# I present to you, 'Chateau des Poulets'



## goatchze (Aug 1, 2006)

Well, we decided to get chickens a while back (Barred Rocks), which means a little wood working. Built a brooder first while the chicks got bigger, then worked on the main coup. Chateau is stained, run's attached, and chicks are a whole lot bigger!

Pic 1: Chicks in the box.
Pic 2: Brooder ready to go.
Pic 3: Chicks out of the box.
Pic 4: the Chateau. Box on the left is the "laying box". Hopefully we'll get them to use it. It's accessible from the outside by lifting the lid.
Pic 5: Clean out. This gives us access inside to clean and make repairs if needed. Two rods run front to back in the chateau as roosts.
Pic 6: Bigger chicks!

One planned modification is to cut holes in the clean out door and cover with wire to try and improve air circulation in the summer heat.


----------



## Hooked (Oct 15, 2004)

Nice!!! All the talk about raising chickens is making us think hard about getting back into it.
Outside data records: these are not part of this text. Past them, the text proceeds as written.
-- ==== Sys2Proof/Machine/State.lean ====
section
/-!
DEFINITION. The state of the block as plain data: the queue of waiting commands, the dictionary objects, and for every chapter
of the manual the tables, queues, counters and pins that it gives the machine and that no object holds. Every field's default
is its value after the reset that State.reset describes; `{}` of a part is that part just after its function's reset.
-/

namespace Sys2Proof.Machine

/-! ### How a step can stop -/

/-- Reasons for which the block stops with a fault. No command of this block raises one: the manual gives every command an
effect or a refusal status of its own. -/
inductive Fault
  /-- Raised by no command. Safe: it would stop where the block goes on. -/
  | none
  deriving DecidableEq, Repr

/-- Reasons for which a command has no meaning in the model. -/
inductive Refusal
  /-- A command whose meaning is not written yet. Safe: the model stops where the block goes on. -/
  | notModelled (mnemonic : String)
  deriving DecidableEq, Repr

/-! ### Records that leave the block -/

/-- An event record (R59). `time` is in PCLK cycles since the last POR. -/
structure EvRec where
  type     : Nat
  func     : Nat
  severity : Nat
  overflow : Bool
  seq      : Nat
  time     : Nat
  arg0     : Nat
  arg1     : Nat
  arg2     : Nat
  ring     : Nat
  phase    : Bool
  deriving DecidableEq, Repr

/-- What an observer sees the block send or answer. -/
inductive Out
  /-- A dictionary access ended: its path, object and status (R27, R31). -/
  | access (p : Path) (key : Nat) (st : Status)
  /-- A completion of a window read, with the bytes returned (R33, R34, R35). -/
  | readDone (key : Nat) (st : Status) (data : List Byte)
  /-- What a window read returns that the dictionary service does not serve (R131). -/
  | unserved (key : Nat) (data : List Byte)
  /-- The data a mailbox or KDP read returns. -/
  | dataOut (p : Path) (key : Nat) (data : List Byte)
  /-- A configuration request answered with Request Retry Status (R127). -/
  | retry
  /-- A request completed as Unsupported Request (R106). -/
  | unsupported (header : Nat)
  /-- A UDP datagram from the management port: destination address, port and payload (R41, R49). -/
  | datagram (dest port : Nat) (payload : List Byte)
  /-- An event record written to host memory at an address (R59, R63). -/
  | event (addr : Nat) (r : EvRec)
  /-- An MSI-X message of a vector, with the address and data of its table entry (R117). -/
  | msix (vector addr data : Nat)
  /-- A write of buffer data by DMA, with the Relaxed Ordering attribute or without (R98, R116). -/
  | dmaWrite (addr : Nat) (data : List Byte) (relaxed : Bool)
  /-- Bytes 24 to 31 of a descriptor: ring, slot, done length, result, status code, phase (R113). -/
  | dmaStatus (ring slot len result status : Nat) (phase : Bool)
  /-- A read request issued with a tag (R118, R119). -/
  | readRequest (tag addr len : Nat)
  /-- A Translation Request, with its tag (R118, R123). -/
  | translate (tag ring page : Nat)
  /-- The device requests L1, and enters L1.1 from there or not (R128). -/
  | l1 (deeper : Bool)
  /-- An Invalidate Completion (R124). -/
  | invalidateDone (itag : Nat)
  /-- A Data Object Exchange response, in dwords (R104). -/
  | doe (dwords : List Nat)
  /-- An SMBus write was acknowledged or not (R97). -/
  | smbus (ack : Bool)
  /-- An error logged in AER, by its name in the PCIe specification (R106, R121, R122). -/
  | aer (kind : String) (header : Nat)
  /-- The result of an associative search that an engine pass issued (R293, R294). -/
  | searchResult (table : Nat) (result : Option Nat)
  /-- What the buffer pools answer an engine: status, handle, bytes read (R335, R336). -/
  | pool (st : Status) (handle : Nat) (data : List Byte)
  /-- A frame sent by a port's MAC, without its FCS (R147). -/
  | frame (port : Nat) (bytes : List Byte) (fcsBad : Bool)
  /-- A cell sent on a fabric lane: lane, header, payload (R386, R392). -/
  | cell (lane : Nat) (header : BitVec 128) (payload : List Byte)
  /-- A beacon sent on a fabric lane: its lane, PLANE, RX_OK, XOFF and BEACON_SEQ (R383, R396). -/
  | beacon (lane plane : Nat) (rxOk xoff : Bool) (seq : Nat)
  /-- A pulse edge of PPS_OUT (R157). -/
  | pps (level : Bool)
  deriving DecidableEq, Repr

/-! ### The dictionary service (chapter 02) -/

/-- A mailbox access in progress (R37): the direction, object, offset and length. -/
structure MbxReq where
  write  : Bool
  object : Nat
  offset : Nat
  length : Nat
  deriving DecidableEq, Repr

/-- One tracked request stream of KDP (R45). `maxSeq` is the highest SEQ accepted, `recent` the accepted SEQ values of the last
64, `responses` the stored responses of the last 16 accepted requests, newest first. -/
structure KdpStream where
  source    : Nat
  gen       : Nat
  maxSeq    : Option Nat
  recent    : List Nat
  responses : List (Nat × List Byte)
  deriving DecidableEq, Repr

/-- A KDP request that waits for the dictionary service (R41): where it came from, its bytes, the key that authenticated it, and the
ports to which repeats asked for the response meanwhile (R45 rule 4). -/
structure KdpReq where
  source : Nat
  port   : Nat
  bytes  : List Byte
  key    : Option (List Byte)
  again  : List Nat
  deriving DecidableEq, Repr

/-- Resets that a dictionary command starts after its response (R81). -/
inductive ResetLevel | por | sys | core
  deriving DecidableEq, Repr

/-- A dictionary access that waits for the end of an outage of the Evrad control channels (R12, R31): its path, whether it writes, its
object, the offset in it, the bytes written, and how many bytes a read asks for. -/
structure HeldAccess where
  path   : Path
  write  : Bool
  key    : Nat
  offset : Nat
  data   : List Byte
  length : Nat
  deriving DecidableEq, Repr

/-- State of the dictionary service and KDP that no object holds. -/
structure Service where
  /-- A staged lower half: object and value (R34). -/
  stage      : Option (Nat × Nat) := none
  /-- A captured read: object and value (R34). -/
  capture    : Option (Nat × Nat) := none
  mbx        : Option MbxReq := none
  /-- Accesses that wait behind an outage of a control channel, first come first (R12, R31). -/
  held       : List HeldAccess := []
  /-- Staging copies by object: the bytes received (R40). -/
  staging    : NMap (List Byte) := []
  /-- Tracked KDP streams, most recently heard first (R45). -/
  streams    : List KdpStream := []
  kdpQueue   : List KdpReq := []
  /-- KDP keys of the two slots; none is an empty slot (R46 to R48). -/
  key0       : Option (List Byte) := none
  key1       : Option (List Byte) := none
  /-- SEQ of the next forwarded event (R49). -/
  eventSeq   : Nat := 0
  /-- Times of the AUTH_FAIL answers of the last second, newest first (R46). -/
  authTimes  : List Nat := []
  /-- A reset commanded through a path that is answered first (R81). -/
  reset      : Option ResetLevel := none
  /-- The PLL of the management port is locked (R100). -/
  mgmtPll    : Bool := false
  deriving DecidableEq, Repr

/-! ### Function lifecycle (chapter 02) -/

/-- Transitions of one function that no object holds: an ENABLE or DISABLE in progress, a START whose checks of R519 failed, and
the STOP_TIMEOUT in force (R57). -/
structure FnSt where
  enabling  : Bool := false
  disabling : Bool := false
  verdict   : Option Status := none
  stopBound : Nat := 0
  deriving DecidableEq, Repr

/-! ### The Evrad link (chapter 01) -/

/-- One Evrad channel (R10 to R12, R518): consecutive failed replays of the flit in hand, wires found failing since retraining
or training began (in order), and wires excluded for good. -/
structure EvChan where
  failedReplays : Nat := 0
  failing       : List Nat := []
  excluded      : List Nat := []
  deriving DecidableEq, Repr

/-! ### Supply, wake-up, reset, clocks, power states (chapter 03) -/

/-- A power-state transition in progress (R94): from, to. -/
structure PTrans where
  source : Nat
  target : Nat
  deriving DecidableEq, Repr

/-- What holds the device down (R516) or how far wake-up has come. Steps are those of R70; 0 means that wake-up is over. -/
structure Power where
  /-- Step of wake-up in progress, 1 to 8; 0 when the device is up. -/
  step        : Nat := 0
  /-- In step 4, the regulator being brought up. -/
  regulator   : Nat := 0
  /-- Regulators that are enabled, as a bit mask (R65). -/
  regsOn      : Nat := 0x1FF
  /-- The regulators that P2 turned off come up before step 3 (R95). -/
  regsFirst   : Bool := false
  /-- The rail that falls in a reverse power-down (R66, R72). -/
  down        : Option Nat := none
  /-- The step code that the reverse power-down in progress ends by recording; none after a supply fault. -/
  failCode    : Option Nat := none
  /-- The automatic retry of R72 has been used in this wake-up. -/
  retried     : Bool := false
  /-- Waiting for the 10.0 ms retry timer of R72, with the step from which the retry starts. -/
  retryFrom   : Option Nat := none
  /-- A wake failure is latched, with the step from which WAKE_RETRY starts (R72). -/
  latched     : Option Nat := none
  /-- A thermal trip holds the device down (R69). -/
  thermalHold : Bool := false
  /-- The valid flag of the trim and option load (R73). -/
  trimValid   : Bool := true
  /-- The AON LDO did not reach regulation: nothing answers until VIN12 is cycled (R71). -/
  dark        : Bool := false
  /-- The AON LDO is in regulation: the AON domain and the SMBus run (R71, R97). -/
  aonUp       : Bool := true
  /-- VIN12 is good. -/
  vinGood     : Bool := true
  /-- The MGMT_EN strap as sampled (R73). -/
  mgmtEn      : Bool := false
  /-- Domains released, as a bit mask laid out as DOMAIN_STABLE (R77, R78). -/
  released    : Nat := 0xF
  /-- PIPE cycles of the root clock for which PIPE stood still since the last POR: held in reset, off in P2 or gated in P1 (R86). -/
  pipeOff     : Nat := 0
  /-- PIPE cycle at which PIPE was released (R340). -/
  pipeStart   : Nat := 0
  /-- Last diode readings, in 0.01 °C (R69, R97). -/
  diodeF      : Int := 0
  diodeT      : Int := 0
  /-- Rails in a warned excursion, as a bit mask laid out as SUPPLY_FLAGS (R66). -/
  excursion   : Nat := 0
  /-- Thresholds crossed and not re-armed, laid out as THERMAL_FLAGS (R67). -/
  crossed     : Nat := 0
  /-- A reset is in progress: its level and whether wake-up steps run again (R75). -/
  resetting   : Option ResetLevel := none
  trans       : Option PTrans := none
  /-- A return from P2 is in progress, retried, or latched as failed (R95). -/
  returning   : Bool := false
  returnFailed: Bool := false
  /-- The chrysalis store (R91): the saved objects. -/
  store       : Option (List (Nat × Nat)) := none
  /-- The state to which HOST returns from P2 (R92). -/
  hostState   : Nat := 3
  /-- A CORE reset ended P2, and HOST takes that state at its release (R75, R79). -/
  hostDue     : Bool := false
  /-- PHY PLLs that are powered, laid out as PHY_PLL_LOCK (R84). -/
  plls        : Nat := 0
  deriving DecidableEq, Repr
Love fresh eggs.

I'm guessing the small opening is for the chickies use. Do you plan to put a door on it so you can close them up at night? Or, is the run completely enclosed with wire?


----------



## kneekap (Nov 13, 2012)

What? No air conditioner? LOL
That is a nice setup alright. Watch out for the possums and rat snakes.


----------



## goatchze (Aug 1, 2006)

Hooked said:


> Nice!!! All the talk about raising chickens is making us think hard about getting back into it. Love fresh eggs.
> 
> I'm guessing the small opening is for the chickies use. Do you plan to put a door on it so you can close them up at night? Or, is the run completely enclosed with wire?


Both.

The run is completely enclosed in wire, including the floor, in case we need to leave for a few days. But it's not as secure as the house, so we close them up at night while here. We used a mesh bucket screen for the door. We close it, then slide a bar in front to keep it shut.


----------



## Pocketfisherman (May 30, 2005)

It has been my experience that they like more ventilation down lower than what your coop looks like it can provide. You might consider some flip up wooden panels with screening underneath down at a lower level to get some convection circulation between the floor and top vents.


----------